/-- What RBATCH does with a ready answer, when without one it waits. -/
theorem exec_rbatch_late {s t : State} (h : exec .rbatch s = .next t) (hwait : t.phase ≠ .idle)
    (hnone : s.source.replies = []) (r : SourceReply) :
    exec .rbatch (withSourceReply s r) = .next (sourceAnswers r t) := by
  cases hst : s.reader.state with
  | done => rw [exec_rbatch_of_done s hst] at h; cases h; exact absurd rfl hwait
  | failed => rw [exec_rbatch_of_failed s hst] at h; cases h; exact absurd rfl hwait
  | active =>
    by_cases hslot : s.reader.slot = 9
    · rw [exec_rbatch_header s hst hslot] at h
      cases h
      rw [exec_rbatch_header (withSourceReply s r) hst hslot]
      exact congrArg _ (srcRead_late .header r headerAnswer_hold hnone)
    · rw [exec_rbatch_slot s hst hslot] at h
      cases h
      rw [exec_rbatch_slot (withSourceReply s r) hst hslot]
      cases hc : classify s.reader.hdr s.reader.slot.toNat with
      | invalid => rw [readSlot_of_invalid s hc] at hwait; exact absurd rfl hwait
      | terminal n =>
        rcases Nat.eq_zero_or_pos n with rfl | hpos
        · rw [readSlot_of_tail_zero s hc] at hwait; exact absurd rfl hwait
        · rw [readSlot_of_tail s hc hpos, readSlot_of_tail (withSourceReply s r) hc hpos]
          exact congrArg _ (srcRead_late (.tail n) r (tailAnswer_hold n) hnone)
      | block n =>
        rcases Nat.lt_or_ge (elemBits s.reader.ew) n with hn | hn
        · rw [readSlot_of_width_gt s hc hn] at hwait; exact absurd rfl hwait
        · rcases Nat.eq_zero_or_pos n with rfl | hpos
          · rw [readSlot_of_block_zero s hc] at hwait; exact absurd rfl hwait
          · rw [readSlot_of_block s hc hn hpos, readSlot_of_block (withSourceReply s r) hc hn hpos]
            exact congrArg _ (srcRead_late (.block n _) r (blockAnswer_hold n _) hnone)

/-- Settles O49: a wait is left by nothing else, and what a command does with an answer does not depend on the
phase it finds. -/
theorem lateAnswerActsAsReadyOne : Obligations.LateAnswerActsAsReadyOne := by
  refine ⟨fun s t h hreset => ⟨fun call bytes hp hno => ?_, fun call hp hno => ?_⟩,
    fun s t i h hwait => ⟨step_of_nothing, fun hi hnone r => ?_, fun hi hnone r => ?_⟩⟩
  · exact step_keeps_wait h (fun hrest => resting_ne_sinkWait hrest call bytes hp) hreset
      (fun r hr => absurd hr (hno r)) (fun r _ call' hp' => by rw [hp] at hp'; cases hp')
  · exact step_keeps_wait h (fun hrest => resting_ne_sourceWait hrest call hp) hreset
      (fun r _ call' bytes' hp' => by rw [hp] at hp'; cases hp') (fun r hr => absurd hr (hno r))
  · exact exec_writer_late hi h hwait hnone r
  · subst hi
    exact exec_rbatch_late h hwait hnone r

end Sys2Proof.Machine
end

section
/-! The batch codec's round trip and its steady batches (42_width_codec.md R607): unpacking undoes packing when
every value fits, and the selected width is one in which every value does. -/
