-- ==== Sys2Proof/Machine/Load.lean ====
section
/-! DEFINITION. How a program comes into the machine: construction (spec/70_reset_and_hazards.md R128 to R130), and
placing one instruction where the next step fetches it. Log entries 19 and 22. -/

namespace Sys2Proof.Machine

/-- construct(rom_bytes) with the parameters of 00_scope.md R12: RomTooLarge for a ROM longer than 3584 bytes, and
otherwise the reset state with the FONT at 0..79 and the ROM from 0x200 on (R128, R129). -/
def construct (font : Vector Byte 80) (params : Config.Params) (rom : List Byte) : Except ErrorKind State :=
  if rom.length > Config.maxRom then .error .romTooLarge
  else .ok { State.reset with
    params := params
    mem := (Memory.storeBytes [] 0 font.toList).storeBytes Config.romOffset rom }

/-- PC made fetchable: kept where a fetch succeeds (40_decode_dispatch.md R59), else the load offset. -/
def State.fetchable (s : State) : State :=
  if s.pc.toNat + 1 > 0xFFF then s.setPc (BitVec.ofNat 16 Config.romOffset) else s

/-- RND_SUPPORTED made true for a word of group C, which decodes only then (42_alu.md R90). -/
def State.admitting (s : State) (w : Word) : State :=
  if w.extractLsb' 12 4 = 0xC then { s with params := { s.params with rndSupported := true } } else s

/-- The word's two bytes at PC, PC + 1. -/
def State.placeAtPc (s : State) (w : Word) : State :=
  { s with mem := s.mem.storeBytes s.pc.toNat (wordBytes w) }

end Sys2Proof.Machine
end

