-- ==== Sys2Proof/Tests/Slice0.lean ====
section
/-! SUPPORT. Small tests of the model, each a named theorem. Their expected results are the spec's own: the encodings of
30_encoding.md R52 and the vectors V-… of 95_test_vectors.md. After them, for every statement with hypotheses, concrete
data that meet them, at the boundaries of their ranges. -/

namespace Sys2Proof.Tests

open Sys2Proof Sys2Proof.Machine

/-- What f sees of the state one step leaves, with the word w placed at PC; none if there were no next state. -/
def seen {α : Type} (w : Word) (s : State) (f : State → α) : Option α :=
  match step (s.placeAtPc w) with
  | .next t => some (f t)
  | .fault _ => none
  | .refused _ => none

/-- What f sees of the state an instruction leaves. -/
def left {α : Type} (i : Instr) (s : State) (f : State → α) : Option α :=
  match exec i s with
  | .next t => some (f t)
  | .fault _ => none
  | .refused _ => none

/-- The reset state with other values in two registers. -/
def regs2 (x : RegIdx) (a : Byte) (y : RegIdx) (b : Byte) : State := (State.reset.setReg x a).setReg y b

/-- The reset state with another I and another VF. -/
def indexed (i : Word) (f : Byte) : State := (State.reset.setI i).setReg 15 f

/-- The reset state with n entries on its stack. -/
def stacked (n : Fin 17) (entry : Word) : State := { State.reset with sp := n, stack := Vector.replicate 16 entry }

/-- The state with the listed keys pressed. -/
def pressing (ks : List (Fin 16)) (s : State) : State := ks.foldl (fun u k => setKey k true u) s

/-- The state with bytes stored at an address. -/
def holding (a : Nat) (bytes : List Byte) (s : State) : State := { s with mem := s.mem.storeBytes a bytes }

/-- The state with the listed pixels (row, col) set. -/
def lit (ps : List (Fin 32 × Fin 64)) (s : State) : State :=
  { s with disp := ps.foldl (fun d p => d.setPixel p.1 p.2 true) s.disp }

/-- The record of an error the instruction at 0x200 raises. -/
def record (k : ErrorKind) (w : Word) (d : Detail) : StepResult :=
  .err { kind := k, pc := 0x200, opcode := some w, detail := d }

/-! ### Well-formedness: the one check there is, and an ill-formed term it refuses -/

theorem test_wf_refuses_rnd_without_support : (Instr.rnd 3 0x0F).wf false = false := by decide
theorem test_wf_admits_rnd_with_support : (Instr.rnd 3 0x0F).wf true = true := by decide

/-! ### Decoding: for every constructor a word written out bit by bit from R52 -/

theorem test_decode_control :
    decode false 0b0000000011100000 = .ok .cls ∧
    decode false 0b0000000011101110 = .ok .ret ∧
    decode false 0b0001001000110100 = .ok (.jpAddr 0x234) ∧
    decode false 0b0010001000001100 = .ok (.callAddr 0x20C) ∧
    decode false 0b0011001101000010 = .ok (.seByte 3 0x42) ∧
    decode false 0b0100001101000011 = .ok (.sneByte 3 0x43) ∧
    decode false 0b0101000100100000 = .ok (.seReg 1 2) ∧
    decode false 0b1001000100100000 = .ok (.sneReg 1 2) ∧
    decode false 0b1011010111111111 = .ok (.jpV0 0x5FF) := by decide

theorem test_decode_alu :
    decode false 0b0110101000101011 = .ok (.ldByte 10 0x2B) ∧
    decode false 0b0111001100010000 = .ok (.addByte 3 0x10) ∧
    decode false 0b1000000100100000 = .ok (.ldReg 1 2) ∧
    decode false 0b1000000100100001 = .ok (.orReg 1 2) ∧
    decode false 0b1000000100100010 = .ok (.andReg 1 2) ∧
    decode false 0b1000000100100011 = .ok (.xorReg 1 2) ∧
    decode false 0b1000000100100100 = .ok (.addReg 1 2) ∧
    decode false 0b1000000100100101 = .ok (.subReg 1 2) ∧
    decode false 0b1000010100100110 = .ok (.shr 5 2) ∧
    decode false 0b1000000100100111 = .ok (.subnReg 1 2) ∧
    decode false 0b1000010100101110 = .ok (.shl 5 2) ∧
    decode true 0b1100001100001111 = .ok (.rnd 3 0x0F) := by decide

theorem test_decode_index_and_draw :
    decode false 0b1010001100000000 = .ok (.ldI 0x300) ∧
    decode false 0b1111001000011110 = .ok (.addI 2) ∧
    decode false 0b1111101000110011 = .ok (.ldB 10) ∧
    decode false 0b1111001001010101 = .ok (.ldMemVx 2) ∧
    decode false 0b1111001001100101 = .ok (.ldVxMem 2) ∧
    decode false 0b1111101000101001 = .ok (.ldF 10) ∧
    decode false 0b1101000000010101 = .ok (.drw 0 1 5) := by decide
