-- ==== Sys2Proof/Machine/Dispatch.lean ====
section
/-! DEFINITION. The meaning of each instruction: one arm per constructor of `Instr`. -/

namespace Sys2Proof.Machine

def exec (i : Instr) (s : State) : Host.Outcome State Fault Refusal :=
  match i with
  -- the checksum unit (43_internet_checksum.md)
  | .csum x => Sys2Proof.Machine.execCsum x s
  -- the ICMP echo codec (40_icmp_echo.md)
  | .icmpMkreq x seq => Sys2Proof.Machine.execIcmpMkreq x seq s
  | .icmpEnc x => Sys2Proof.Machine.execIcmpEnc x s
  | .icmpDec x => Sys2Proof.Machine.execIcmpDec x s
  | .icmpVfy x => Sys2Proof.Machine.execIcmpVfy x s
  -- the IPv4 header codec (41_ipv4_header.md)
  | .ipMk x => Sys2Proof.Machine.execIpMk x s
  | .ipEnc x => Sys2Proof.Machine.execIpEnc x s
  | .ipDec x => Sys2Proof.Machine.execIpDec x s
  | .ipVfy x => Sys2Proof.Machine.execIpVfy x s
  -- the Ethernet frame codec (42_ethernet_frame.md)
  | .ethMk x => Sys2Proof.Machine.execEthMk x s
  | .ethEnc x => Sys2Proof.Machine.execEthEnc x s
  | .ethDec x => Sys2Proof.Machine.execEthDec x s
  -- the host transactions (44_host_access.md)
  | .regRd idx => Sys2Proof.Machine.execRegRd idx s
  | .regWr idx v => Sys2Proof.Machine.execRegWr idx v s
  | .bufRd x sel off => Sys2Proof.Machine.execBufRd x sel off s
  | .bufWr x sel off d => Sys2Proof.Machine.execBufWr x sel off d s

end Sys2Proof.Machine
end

────

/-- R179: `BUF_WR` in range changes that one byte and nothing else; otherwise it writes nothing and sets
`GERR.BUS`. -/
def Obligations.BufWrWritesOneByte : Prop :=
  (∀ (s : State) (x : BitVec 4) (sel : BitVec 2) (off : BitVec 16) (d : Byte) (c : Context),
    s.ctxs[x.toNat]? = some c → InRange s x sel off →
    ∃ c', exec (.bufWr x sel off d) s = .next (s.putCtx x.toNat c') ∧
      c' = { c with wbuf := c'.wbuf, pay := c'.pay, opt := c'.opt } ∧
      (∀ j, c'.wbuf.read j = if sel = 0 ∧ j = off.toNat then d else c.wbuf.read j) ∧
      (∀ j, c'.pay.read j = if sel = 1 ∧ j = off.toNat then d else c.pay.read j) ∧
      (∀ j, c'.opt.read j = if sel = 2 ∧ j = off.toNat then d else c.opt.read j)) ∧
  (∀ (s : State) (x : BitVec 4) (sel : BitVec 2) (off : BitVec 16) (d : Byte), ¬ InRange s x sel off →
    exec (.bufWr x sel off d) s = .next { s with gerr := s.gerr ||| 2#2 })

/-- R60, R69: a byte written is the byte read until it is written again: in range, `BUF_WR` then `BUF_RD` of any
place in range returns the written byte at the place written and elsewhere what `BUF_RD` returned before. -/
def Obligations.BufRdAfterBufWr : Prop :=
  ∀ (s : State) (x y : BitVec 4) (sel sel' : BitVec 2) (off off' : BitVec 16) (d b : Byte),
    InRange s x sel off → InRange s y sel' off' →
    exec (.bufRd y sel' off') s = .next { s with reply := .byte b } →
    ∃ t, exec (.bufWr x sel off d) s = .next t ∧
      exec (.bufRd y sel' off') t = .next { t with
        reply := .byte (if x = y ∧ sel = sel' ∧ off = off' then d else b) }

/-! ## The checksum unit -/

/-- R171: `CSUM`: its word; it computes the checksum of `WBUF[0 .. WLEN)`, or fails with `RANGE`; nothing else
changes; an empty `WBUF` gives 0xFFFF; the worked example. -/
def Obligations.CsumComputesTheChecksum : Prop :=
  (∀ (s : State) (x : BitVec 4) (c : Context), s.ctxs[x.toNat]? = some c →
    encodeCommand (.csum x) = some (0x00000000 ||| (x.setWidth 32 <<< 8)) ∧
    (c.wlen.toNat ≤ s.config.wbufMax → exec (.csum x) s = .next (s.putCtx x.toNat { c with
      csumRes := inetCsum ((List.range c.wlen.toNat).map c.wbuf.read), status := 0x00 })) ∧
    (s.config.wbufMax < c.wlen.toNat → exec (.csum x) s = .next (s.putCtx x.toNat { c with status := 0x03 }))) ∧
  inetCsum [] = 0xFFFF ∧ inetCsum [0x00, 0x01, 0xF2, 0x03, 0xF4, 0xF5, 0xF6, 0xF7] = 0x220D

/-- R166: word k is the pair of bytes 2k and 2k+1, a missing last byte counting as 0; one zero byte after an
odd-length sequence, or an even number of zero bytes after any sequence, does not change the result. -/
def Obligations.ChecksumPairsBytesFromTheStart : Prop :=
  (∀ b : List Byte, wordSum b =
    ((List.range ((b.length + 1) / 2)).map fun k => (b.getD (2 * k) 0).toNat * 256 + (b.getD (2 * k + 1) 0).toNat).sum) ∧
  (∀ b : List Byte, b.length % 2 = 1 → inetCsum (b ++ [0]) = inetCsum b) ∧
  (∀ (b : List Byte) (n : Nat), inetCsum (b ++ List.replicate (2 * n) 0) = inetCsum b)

────

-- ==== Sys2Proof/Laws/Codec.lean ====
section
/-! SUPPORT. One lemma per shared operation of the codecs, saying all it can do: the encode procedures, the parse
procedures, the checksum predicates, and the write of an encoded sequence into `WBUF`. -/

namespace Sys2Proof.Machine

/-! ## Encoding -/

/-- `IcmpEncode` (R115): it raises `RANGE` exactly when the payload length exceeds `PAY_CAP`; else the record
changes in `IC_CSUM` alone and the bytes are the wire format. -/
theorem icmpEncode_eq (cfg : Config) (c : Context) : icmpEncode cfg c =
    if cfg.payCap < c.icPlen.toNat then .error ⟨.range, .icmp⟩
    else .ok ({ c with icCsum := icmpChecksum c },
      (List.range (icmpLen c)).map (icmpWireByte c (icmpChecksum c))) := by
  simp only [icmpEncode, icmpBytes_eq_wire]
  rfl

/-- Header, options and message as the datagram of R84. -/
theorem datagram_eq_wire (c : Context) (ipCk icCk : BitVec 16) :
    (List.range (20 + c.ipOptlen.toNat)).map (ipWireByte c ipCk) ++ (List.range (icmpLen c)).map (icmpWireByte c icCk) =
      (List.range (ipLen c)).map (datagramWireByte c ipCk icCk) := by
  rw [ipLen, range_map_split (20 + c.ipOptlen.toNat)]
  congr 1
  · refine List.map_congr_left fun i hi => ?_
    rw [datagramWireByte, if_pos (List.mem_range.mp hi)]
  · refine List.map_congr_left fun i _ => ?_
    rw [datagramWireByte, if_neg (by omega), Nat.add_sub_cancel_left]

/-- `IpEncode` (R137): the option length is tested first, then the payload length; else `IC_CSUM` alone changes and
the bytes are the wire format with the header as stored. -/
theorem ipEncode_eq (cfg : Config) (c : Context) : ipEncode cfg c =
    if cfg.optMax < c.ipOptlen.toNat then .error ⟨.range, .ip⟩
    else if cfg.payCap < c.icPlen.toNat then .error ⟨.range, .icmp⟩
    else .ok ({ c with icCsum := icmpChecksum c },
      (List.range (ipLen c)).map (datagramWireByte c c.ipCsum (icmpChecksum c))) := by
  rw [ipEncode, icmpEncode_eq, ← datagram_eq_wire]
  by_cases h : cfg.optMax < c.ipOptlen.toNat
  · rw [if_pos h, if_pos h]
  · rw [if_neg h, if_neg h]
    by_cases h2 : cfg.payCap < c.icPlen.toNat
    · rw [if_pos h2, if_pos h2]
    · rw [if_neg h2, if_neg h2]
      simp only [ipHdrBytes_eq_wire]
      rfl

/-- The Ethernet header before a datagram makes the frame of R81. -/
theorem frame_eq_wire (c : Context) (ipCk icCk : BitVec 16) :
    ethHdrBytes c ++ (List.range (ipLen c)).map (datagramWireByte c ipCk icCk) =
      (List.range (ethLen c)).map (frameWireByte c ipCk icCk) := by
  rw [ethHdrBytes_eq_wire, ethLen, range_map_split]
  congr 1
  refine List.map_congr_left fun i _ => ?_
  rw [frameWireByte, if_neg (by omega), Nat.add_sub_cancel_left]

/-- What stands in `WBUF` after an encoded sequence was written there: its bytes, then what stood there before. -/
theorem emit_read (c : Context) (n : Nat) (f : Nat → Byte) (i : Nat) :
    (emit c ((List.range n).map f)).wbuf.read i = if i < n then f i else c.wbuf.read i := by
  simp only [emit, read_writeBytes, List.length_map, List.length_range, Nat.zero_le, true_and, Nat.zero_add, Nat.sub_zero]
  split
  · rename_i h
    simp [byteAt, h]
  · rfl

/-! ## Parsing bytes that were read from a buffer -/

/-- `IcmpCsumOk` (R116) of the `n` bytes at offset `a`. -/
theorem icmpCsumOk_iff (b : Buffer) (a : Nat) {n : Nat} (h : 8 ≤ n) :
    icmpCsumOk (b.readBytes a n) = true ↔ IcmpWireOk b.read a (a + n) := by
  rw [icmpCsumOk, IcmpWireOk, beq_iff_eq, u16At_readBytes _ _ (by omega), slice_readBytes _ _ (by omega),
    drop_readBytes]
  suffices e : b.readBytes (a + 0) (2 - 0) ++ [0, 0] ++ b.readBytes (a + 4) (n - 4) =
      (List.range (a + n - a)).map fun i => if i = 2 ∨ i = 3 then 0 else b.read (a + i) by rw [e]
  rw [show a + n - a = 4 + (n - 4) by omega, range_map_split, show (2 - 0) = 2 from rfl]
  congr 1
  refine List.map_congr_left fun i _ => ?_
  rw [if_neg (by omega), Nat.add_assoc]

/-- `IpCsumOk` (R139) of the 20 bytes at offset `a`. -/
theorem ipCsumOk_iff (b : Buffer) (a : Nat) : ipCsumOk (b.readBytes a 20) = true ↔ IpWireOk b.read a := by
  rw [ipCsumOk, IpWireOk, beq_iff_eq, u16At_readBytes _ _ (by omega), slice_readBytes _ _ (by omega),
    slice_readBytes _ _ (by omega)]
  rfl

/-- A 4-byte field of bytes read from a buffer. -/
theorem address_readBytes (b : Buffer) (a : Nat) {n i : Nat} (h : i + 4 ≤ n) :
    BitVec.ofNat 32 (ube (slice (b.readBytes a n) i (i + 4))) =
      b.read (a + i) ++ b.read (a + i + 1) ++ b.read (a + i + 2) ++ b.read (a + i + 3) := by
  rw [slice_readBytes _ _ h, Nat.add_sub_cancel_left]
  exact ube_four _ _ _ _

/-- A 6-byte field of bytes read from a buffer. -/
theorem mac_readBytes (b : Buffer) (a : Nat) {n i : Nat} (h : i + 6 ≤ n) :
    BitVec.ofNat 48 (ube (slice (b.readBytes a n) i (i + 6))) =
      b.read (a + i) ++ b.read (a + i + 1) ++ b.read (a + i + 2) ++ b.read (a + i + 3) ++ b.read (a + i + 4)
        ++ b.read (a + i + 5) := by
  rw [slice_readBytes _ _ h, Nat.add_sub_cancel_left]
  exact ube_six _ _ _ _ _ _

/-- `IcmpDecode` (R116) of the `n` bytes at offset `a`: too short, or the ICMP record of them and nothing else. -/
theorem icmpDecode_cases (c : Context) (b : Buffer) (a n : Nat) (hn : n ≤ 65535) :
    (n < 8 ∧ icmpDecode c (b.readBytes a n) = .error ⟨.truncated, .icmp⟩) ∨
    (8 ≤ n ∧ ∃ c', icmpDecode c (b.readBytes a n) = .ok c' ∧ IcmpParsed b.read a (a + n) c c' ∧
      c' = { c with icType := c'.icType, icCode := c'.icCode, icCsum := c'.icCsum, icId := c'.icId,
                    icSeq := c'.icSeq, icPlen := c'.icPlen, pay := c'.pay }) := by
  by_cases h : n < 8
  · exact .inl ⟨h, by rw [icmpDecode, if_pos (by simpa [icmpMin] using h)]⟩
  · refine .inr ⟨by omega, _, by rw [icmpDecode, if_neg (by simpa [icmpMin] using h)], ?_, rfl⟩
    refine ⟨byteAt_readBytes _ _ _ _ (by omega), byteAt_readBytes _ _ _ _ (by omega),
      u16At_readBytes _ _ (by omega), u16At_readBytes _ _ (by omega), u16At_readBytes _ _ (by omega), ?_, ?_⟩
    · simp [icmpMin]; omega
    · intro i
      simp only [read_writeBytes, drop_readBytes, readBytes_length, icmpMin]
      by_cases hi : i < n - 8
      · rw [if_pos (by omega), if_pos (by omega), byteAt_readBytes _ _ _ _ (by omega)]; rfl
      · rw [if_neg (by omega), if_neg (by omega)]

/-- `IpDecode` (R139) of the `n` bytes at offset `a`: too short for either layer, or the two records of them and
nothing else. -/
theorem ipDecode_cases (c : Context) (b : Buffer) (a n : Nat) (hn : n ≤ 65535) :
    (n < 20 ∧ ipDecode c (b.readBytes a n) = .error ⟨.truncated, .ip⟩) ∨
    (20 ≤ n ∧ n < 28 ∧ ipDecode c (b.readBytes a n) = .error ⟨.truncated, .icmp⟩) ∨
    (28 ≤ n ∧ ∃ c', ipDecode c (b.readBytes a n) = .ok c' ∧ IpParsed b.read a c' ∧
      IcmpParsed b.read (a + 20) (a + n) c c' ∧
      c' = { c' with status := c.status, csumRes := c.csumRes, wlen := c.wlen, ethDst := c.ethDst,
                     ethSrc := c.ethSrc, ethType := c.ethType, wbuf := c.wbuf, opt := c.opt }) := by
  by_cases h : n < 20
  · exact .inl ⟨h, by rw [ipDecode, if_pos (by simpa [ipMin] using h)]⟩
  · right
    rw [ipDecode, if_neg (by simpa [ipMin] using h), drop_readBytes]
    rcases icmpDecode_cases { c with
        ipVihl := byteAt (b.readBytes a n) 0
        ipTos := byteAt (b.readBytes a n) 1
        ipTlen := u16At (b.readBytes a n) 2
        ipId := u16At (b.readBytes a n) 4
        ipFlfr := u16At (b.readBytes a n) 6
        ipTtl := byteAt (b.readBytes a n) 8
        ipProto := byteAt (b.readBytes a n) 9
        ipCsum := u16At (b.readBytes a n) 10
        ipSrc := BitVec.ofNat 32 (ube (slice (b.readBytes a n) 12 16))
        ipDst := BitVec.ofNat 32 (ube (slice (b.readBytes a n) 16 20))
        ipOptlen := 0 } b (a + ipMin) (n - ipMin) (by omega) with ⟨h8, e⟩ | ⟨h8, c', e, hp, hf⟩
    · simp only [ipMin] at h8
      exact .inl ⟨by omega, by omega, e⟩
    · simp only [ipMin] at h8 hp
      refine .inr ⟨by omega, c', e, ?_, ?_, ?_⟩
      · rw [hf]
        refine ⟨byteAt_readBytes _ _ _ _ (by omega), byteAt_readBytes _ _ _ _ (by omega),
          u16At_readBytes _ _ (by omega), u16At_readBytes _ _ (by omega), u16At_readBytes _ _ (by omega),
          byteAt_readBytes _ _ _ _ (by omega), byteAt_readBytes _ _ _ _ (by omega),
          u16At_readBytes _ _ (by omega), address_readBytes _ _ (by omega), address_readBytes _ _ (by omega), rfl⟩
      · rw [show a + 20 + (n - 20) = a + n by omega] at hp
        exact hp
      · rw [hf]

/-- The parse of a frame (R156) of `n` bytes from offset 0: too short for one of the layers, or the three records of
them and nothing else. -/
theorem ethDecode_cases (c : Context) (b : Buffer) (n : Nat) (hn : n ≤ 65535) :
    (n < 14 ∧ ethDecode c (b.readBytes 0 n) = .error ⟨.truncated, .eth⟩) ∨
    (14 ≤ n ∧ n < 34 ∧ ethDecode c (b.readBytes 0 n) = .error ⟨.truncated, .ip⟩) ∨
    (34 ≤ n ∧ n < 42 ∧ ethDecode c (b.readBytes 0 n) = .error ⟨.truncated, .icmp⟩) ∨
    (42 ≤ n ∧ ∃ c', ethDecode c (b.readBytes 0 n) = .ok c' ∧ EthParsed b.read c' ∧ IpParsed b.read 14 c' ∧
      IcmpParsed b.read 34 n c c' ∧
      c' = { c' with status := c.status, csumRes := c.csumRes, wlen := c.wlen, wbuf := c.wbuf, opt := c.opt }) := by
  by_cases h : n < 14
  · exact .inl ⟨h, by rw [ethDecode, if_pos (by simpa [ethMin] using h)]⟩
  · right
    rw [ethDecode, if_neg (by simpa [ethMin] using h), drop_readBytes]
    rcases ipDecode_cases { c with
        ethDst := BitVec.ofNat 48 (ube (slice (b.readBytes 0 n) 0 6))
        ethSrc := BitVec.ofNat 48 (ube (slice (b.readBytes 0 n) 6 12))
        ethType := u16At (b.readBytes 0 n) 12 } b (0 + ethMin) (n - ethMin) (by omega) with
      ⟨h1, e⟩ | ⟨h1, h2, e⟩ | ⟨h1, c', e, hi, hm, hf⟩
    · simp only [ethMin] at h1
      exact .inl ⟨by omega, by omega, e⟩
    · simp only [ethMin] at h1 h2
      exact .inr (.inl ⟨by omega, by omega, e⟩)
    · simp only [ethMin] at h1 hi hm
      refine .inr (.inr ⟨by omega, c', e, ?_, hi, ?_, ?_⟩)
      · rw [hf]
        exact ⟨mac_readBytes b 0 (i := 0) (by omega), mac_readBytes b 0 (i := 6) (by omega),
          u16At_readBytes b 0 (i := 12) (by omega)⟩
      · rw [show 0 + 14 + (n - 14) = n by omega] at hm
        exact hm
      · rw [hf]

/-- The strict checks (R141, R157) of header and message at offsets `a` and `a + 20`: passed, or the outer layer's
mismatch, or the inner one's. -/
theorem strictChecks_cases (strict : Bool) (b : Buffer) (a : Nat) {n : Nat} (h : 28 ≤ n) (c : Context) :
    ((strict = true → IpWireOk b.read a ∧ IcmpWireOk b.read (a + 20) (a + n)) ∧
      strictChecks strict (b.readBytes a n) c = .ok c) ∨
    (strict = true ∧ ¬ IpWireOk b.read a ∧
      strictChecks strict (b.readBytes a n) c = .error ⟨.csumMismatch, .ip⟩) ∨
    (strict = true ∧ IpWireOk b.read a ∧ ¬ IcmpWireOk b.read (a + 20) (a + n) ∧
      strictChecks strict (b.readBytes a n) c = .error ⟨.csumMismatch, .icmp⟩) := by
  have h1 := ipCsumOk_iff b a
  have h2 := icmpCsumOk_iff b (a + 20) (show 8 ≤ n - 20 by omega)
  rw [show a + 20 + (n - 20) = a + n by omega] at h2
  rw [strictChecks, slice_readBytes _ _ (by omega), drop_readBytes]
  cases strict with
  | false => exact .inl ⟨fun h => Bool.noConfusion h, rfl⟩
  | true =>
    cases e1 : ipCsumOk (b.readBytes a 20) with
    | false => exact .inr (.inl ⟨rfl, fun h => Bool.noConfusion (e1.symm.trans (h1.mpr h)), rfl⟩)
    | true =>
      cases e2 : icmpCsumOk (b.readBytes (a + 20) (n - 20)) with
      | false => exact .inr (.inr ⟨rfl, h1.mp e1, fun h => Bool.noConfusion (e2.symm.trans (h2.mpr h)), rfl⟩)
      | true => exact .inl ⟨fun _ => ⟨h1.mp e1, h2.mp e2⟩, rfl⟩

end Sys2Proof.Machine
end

────

### EXERCISE REQUIREMENTS
Within the material above, copy exactly the lines from the line that holds "decode false 0b0001001000110100" up to and including the line that holds "decode false 0b1111101000110011".

### EXPECTED OUTPUT
    decode false 0b0001001000110100 = .ok (.jpAddr 0x234) ∧
    decode false 0b0010001000001100 = .ok (.callAddr 0x20C) ∧
    decode false 0b0011001101000010 = .ok (.seByte 3 0x42) ∧
    decode false 0b0100001101000011 = .ok (.sneByte 3 0x43) ∧
    decode false 0b0101000100100000 = .ok (.seReg 1 2) ∧
    decode false 0b1001000100100000 = .ok (.sneReg 1 2) ∧
    decode false 0b1011010111111111 = .ok (.jpV0 0x5FF) := by decide

theorem test_decode_alu :
    decode false 0b0110101000101011 = .ok (.ldByte 10 0x2B) ∧
    decode false 0b0111001100010000 = .ok (.addByte 3 0x10) ∧
    decode false 0b1000000100100000 = .ok (.ldReg 1 2) ∧
    decode false 0b1000000100100001 = .ok (.orReg 1 2) ∧
    decode false 0b1000000100100010 = .ok (.andReg 1 2) ∧
    decode false 0b1000000100100011 = .ok (.xorReg 1 2) ∧
    decode false 0b1000000100100100 = .ok (.addReg 1 2) ∧
    decode false 0b1000000100100101 = .ok (.subReg 1 2) ∧
    decode false 0b1000010100100110 = .ok (.shr 5 2) ∧
    decode false 0b1000000100100111 = .ok (.subnReg 1 2) ∧
    decode false 0b1000010100101110 = .ok (.shl 5 2) ∧
    decode true 0b1100001100001111 = .ok (.rnd 3 0x0F) := by decide

theorem test_decode_index_and_draw :
    decode false 0b1010001100000000 = .ok (.ldI 0x300) ∧
    decode false 0b1111001000011110 = .ok (.addI 2) ∧
    decode false 0b1111101000110011 = .ok (.ldB 10) ∧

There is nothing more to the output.